-- ==== Sys2Proof/Tests/Slice0.lean ====
section
/-! SUPPORT. The model's own tests: ill-formed terms that WellFormed refuses, words spelt from the encoding tables of the
spec, single steps, and for every statement concrete states and operands that meet its hypotheses. -/
open Sys2Proof Sys2Proof.Machine
namespace Sys2Proof.Tests
set_option Elab.async false

/-- Core 3, its stream context 9, and one slot alone in its bundle. -/
def c3 : Fin 128 := 3
def one : Issue := ⟨c3, true⟩
def x9 : Ctx := ⟨c3, 9⟩
def en32 : VEn := ⟨.w32, false, 0⟩
/-- A mask register where ME is 0. -/
def enBad : VEn := ⟨.w32, false, 2⟩
def near : RG := ⟨.near, 0⟩

/-! WellFormed refuses each of these (06:R131 to R133; 05:R108; 08:R194, R196). -/
theorem test_wf_cwait : WellFormed (.cwait one 5 false 2) = false := by decide
theorem test_wf_cpost : WellFormed (.cpost one 1 2 31) = false := by decide
theorem test_wf_hload : WellFormed (.hload one 1 2 false 3) = false := by decide
theorem test_wf_hamax : WellFormed (.hamax one 1 true 0x41) = false := by decide
theorem test_wf_mask_register : WellFormed (.vmov one enBad 1 2) = false := by decide
theorem test_wf_vmvs : WellFormed (.vmvs one .w32 1 2 128) = false := by decide
theorem test_wf_vsetlen : WellFormed (.vsetlen one true 3 9) = false ∧ WellFormed (.vsetlen one false 3 9) = false := by decide
theorem test_wf_vcmp : WellFormed (.vcmp one en32 1 2 (.vec 3) .fp16 .eq) = false := by decide
theorem test_wf_float_pair : WellFormed (.vadd one en32 1 2 (.vec 3) .bf16 near) = false := by decide
theorem test_wf_gs : WellFormed (.vadd one en32 1 2 (.vec 3) .fp32 ⟨.zero, 4⟩) = false := by decide
theorem test_wf_vabs : WellFormed (.vabs one en32 1 2 .int32) = false := by decide
theorem test_wf_vcvt_format : WellFormed (.vcvt one en32 ⟨1, 2, .acc64, .bf16, 0, 0, .near, false, false, 0, 0, 0, 0, 0⟩) = false := by decide
theorem test_wf_vcvt_gs : WellFormed (.vcvt one en32 ⟨1, 2, .fp32, .bf16, 0, 0, .near, false, false, 0, 0, 0, 0, 1⟩) = false := by decide
theorem test_wf_vcvt_offset : WellFormed (.vcvt one en32 ⟨1, 2, .fp32, .bf16, 1, 0, .near, false, false, 0, 0, 0, 0, 0⟩) = false := by decide
theorem test_wf_wide_sum : WellFormed (.vrsum one en32 31 2 .int32 near false true) = false := by decide
theorem test_wf_rank_pair : WellFormed (.vrmax one en32 31 2 .int32) = false := by decide
theorem test_wf_topk : WellFormed (.vrtopk one en32 1 2 0 false 3 .int32) = false ∧
    WellFormed (.vrtopk one en32 1 2 17 false 3 .int32) = false := by decide
theorem test_wf_vrand4 : WellFormed (.vrand4 one en32 2 1) = false := by decide
theorem test_wf_vadamw : WellFormed (.vadamw one en32 ⟨1, 2, 3, 4, 22, none, .near, false, 0, 0, false⟩) = false ∧
    WellFormed (.vadamw one en32 ⟨1, 2, 3, 4, 5, none, .zero, false, 0, 0, false⟩) = false ∧
    WellFormed (.vadamw one en32 ⟨1, 2, 3, 4, 5, some .int8, .near, false, 0, 0, false⟩) = false := by decide
theorem test_wf_vamax : WellFormed (.vamax one 1 0x10 true) = false := by decide
theorem test_wf_vld : WellFormed (.vld one en32 1 0x41) = false := by decide
theorem test_wf_vldt : WellFormed (.vldt one en32 1 0x20 2 0 3) = false ∧ WellFormed (.vldt one en32 30 0 2 0 3) = false := by decide
theorem test_wf_vldm : WellFormed (.vldm one en32 1 0x21) = false := by decide
theorem test_wf_put : WellFormed (.put x9 ⟨0, 0, false, some .bf16, .fp32, .near, false, false, false, none, 1, 0, 0⟩) = false := by decide
theorem test_wf_accepts : WellFormed (.vadd one en32 1 2 (.vec 3) .fp32 near) = true ∧
    WellFormed (.cwait one 5 true 2) = true ∧ WellFormed (.nop one) = true := by decide

/-! Words spelt bit by bit from the encoding tables (06:R131 to R133; 05:R108, R114; 08:R192, R209). -/
theorem test_word_ct : decodeSlot one 0 0x0816800000000000 = .ok (.cwait one 5 true 2) := by rfl
theorem test_word_cx : decodeSlot one 1 0x0382498000000000 = .ok (.cpost one 0x41 9 6) := by rfl
theorem test_word_sc : decodeSlot one 2 0x0B190A6000000000 = .ok (.scmp one .flt 3 4 (.reg 5)) := by rfl
theorem test_word_mm : decodeSlot one 3 0x0100208218000000 = .ok (.hload one 2 1 true 3) := by rfl
theorem test_word_mv : decodeSlot one 4 0x02C0000000000040 = .ok (.hamax one 1 true 0x40) := by rfl
theorem test_word_vx : decodeSlot one 5 0x20A4432000000000 = .ok (.vadd one ⟨.w32, true, 1⟩ 2 3 (.vec 4) .fp32 near) := by rfl
theorem test_word_vl : decodeSlot one 6 0x0281000400122018 = .ok (.vldt one en32 8 0x1000 9 0x20 3) := by rfl
theorem test_word_vs : decodeSlot one 7 0x0140600030000000 = .ok (.vst one ⟨.w16, false, 0⟩ 3 0xC0) := by rfl
theorem test_word_stream_get : decodeStream x9 0x080C04BC00000007 =
    .ok (.get x9 ⟨0x602, 1, false, none, .near, false, false, false, false, false, false, 0, 7⟩) := by rfl
theorem test_word_stream_djnz : decodeStream x9 0x0600000000000003 = .ok (.djnz x9 0 3) := by rfl
theorem test_word_unassigned : decodeSlot one 6 0x0400000000000000 = .error rejEncoding := by rfl
/-- A reserved bit that is set makes a word none of the slot's. -/
theorem test_word_reserved_bit : decodeSlot one 0 0x0816800000000001 = .error rejEncoding := by rfl

/-! A core of box 2 that runs launch 1, alone in it. -/
def seat0 : Seat := { inService := true, owner := some 2 }
def launch1 : Launch := ⟨1, 0, 0, 0, false, false, true, false, 0, 0, 8, 0, 0, 0, 0, 0, [], [], 1, .running, [], none, 0, [], none, []⟩
def runBox : Box := { st := 3, seats := 1, keySeats := 1, launches := [launch1], openE := 1 }
def run (c : Core) : State := { cores := [(3, c)], seats := [(0, seat0)], boxes := [(2, runBox)], dev := { State.reset.dev with on := true } }
def core0 : Core := { st := .running, nBundles := 8, nStream := 16, vlen := 4, now := 10 }

/-! Packets that are accepted, on a device in FULL and TEST whose box 2 is LIVE with session key 7; the management session's
key is 9. The tag of a packet is the one that its key gives. -/
def hostDev : Dev :=
  { on := true, phase := 15, dstate := dsFull, keyReady := true, mgtKey := some 9, mek := some 1, kids := 5, mekNonce := leBytes 32 3,
    fw := [(0, some ⟨[], 0, true⟩)], eth := [(0, { up := true, secured := true, cak := true }), (2, { up := true, secured := true, cak := true })],
    rows := [(4, transWord 0x49 0 1 0)], nvsLoaded := true }
def aRegion : Region := ⟨5, 0, 1, false, 0, 0⟩
def hostBox : Box :=
  { st := 3, seats := 1, keySeats := 1, members := 1, released := 1, openE := 1, flashq := 100, channels := 2,
    regions := [(0, some aRegion), (1, some aRegion)],
    tiles := [(0, { st := tsZero, tier := 0, frame := 4 }), (1, { st := tsResident, tier := 0, frame := 5, pin := true })] }
def hostRing : Tab KeySlot :=
  [(0, { st := 1, kind := 3, owner := 2, key := 7 }), (5, { st := 1, kind := 1, owner := 2, kid := 3 }), (6, { st := 1, kind := 2, owner := 2, key := 8 })]
def host (x : Box) : State :=
  { seats := [(0, seat0), (1, { inService := true })], boxes := [(2, x)], ring := hostRing, dev := hostDev }

/-- TARGET as the row of an opcode asks for it. -/
def targetOf (op : Nat) : Byte :=
  match opRow op with | some r => (match r.tgt with | .loc => 0xFE | .all => 0xFF | _ => 0) | none => 0
def plainHdr (port : Fin 3) (box : Byte) (op : Nat) : Hdr := { port := port, box := box, seq := 1, flags := 0, target := targetOf op, frag := 0, tag := 0 }
def hdrB (op : Nat) (p : List Byte) : Hdr :=
  { plainHdr 0 2 op with tag := Config.gcmTag 7 (packetNonce 0 2 0 1) (commandBytes (plainHdr 0 2 op) op p) }
def hdrM (op : Nat) (p : List Byte) : Hdr :=
  { plainHdr 2 0xFF op with tag := Config.gcmTag 9 (packetNonce 0 0xFF 0 1) (commandBytes (plainHdr 2 0xFF op) op p) }
def fromB : Sender := ⟨2, 2, 0, some 7⟩
def fromM : Sender := ⟨mgmt, 0xFF, 2, some 9⟩

theorem admit_box (s : State) (op : Nat) (p : List Byte) (hd : (s.nvs 0).toNat = 0x125C) (ha : s.answers = true) (he : (s.eth 0).secured = true)
    (hk : s.keyless = false) (hs : (s.box 2).st = 3) (hb : s.boxKey 2 = some 7) : s.screened (hdrB op p) op p = .from fromB := by
  have hp : s.publicOk (hdrB op p) op p = false := by simp [State.publicOk, hk, hdrB, plainHdr, hs]
  simp only [State.screened, hp, Bool.and_false]
  simp [hdrB, plainHdr, hd, ha, he, hk, hs, hb, fromB, commandBytes]
theorem admit_management (s : State) (op : Nat) (p : List Byte) (hd : (s.nvs 0).toNat = 0x125C) (ha : s.answers = true) (he : (s.eth 2).secured = true)
    (hk : s.keyless = false) (hb : s.dev.mgtKey = some 9) (hp : s.publicOk (hdrM op p) op p = false) :
    s.screened (hdrM op p) op p = .from fromM := by
  simp only [State.screened, hp, Bool.and_false]
  simp [hdrM, plainHdr, hd, ha, he, hk, hb, fromM, commandBytes]

/-- What `State.readsWell` asks for, evaluated. -/
def wellB (s : State) (b t : Nat) : Bool :=
  !(s.box b).tagTarget t
  && match s.readPlace b t with
     | .at tier frame => (s.frame (frameKey tier frame)).upset == .good && (s.contents b t (.at tier frame)).isSome
     | _ => true
theorem wellB_reads (s : State) (b t : Nat) (h : wellB s b t = true) : s.readsWell b t := by
  simp only [wellB, Bool.and_eq_true, Bool.not_eq_true'] at h
  refine ⟨h.1, ?_⟩
  have h2 := h.2
  unfold State.lineWell
  cases e : s.readPlace b t <;> simp_all
/-- Everything that an accepted packet needs but its admission. -/
def passes (s : State) (h : Hdr) (op : Nat) (p : List Byte) (w : Sender) : Bool :=
  (partTiles (s.cmdReads w.k op p)).all (wellB s w.k) && (s.box w.k).reserved.isEmpty &&
  h.flags == 0 && h.frag == 0 && (w.key.isNone || (s.session w.k).seqOf h.seq.toNat op == .take) && h.line == .good
  && (match opRow op with | some r => (s.gate w r).isNone && (s.route w r p h.target.toNat == .here) | none => false)
  && match command op w p (s.acceptSeq w h) with
     | .no _ _ => false
     | .sync _ st _ => st == stOk
     | .go _ => ((s.acceptSeq w h).startOp w.k op).isSome
theorem accepts_of (s : State) (h : Hdr) (op : Nat) (p : List Byte) (w : Sender) (ha : s.screened h op p = .from w)
    (hc : passes s h op p w = true) : s.Accepts h op p w := by
  simp only [passes, Bool.and_eq_true] at hc
  obtain ⟨⟨⟨⟨⟨⟨⟨h7, h8⟩, h1⟩, h2⟩, h3⟩, h4⟩, h5⟩, h6⟩ := hc
  refine ⟨⟨ha, by simpa using h1, by simpa using h2, ?_, ?_, by simpa using h4,
    fun t ht => wellB_reads s w.k t (List.all_eq_true.1 h7 t ht), by simpa using h8⟩, ?_⟩
  · intro hk; rcases w with ⟨_, _, _, _ | k⟩ <;> simp_all
  · cases hr : opRow op with
    | none => simp [hr] at h5
    | some r => simp only [hr, Bool.and_eq_true] at h5; exact ⟨r, rfl, by simpa using h5.1, by simpa using h5.2⟩
  · revert h6
    cases command op w p (s.acceptSeq w h) with
    | no _ _ => simp
    | sync _ st _ => simp
    | go f => simp [State.hasSlot]
theorem accepts_box (s : State) (op : Nat) (p : List Byte)
    (h : ((s.nvs 0).toNat == 0x125C && s.answers && (s.eth 0).secured && !s.keyless && (s.box 2).st == 3 && s.boxKey 2 == some 7) = true)
    (hc : passes s (hdrB op p) op p fromB = true) : s.Accepts (hdrB op p) op p fromB := by
  simp only [Bool.and_eq_true, Bool.not_eq_true', beq_iff_eq] at h
  exact accepts_of _ _ _ _ _ (admit_box s op p h.1.1.1.1.1 h.1.1.1.1.2 h.1.1.1.2 h.1.1.2 h.1.2 h.2) hc
theorem accepts_management (s : State) (op : Nat) (p : List Byte)
    (h : ((s.nvs 0).toNat == 0x125C && s.answers && (s.eth 2).secured && !s.keyless && s.dev.mgtKey == some 9 && !s.publicOk (hdrM op p) op p) = true)
    (hc : passes s (hdrM op p) op p fromM = true) : s.Accepts (hdrM op p) op p fromM := by
  simp only [Bool.and_eq_true, Bool.not_eq_true', beq_iff_eq] at h
  exact accepts_of _ _ _ _ _ (admit_management s op p h.1.1.1.1.1 h.1.1.1.1.2 h.1.1.1.2 h.1.1.2 h.1.2 h.2) hc

/-! One accepted packet for each command, with what its statement's clauses ask for. -/
def f8 (n : Nat) : List Byte := leBytes 8 n
def f4 (n : Nat) : List Byte := leBytes 4 n
def f2 (n : Nat) : List Byte := leBytes 2 n
def f1 (n : Nat) : List Byte := leBytes 1 n
def hostS : State := host hostBox
def hostOp : Op := ⟨9, 0x0203, 1, 0, 0, 0, 0, f4 7, [], none, [], [], false⟩
def hostOps (st : Nat) : State := { hostS with sess := [(2, { ops := [{ hostOp with ostatus := st }], events := [⟨1, 2, 3⟩] })] }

________

From the records above, show each line that contains the word "packetNonce".

  { plainHdr 0 2 op with tag := Config.gcmTag 7 (packetNonce 0 2 0 1) (commandBytes (plainHdr 0 2 op) op p) }
  { plainHdr 2 0xFF op with tag := Config.gcmTag 9 (packetNonce 0 0xFF 0 1) (commandBytes (plainHdr 2 0xFF op) op p) }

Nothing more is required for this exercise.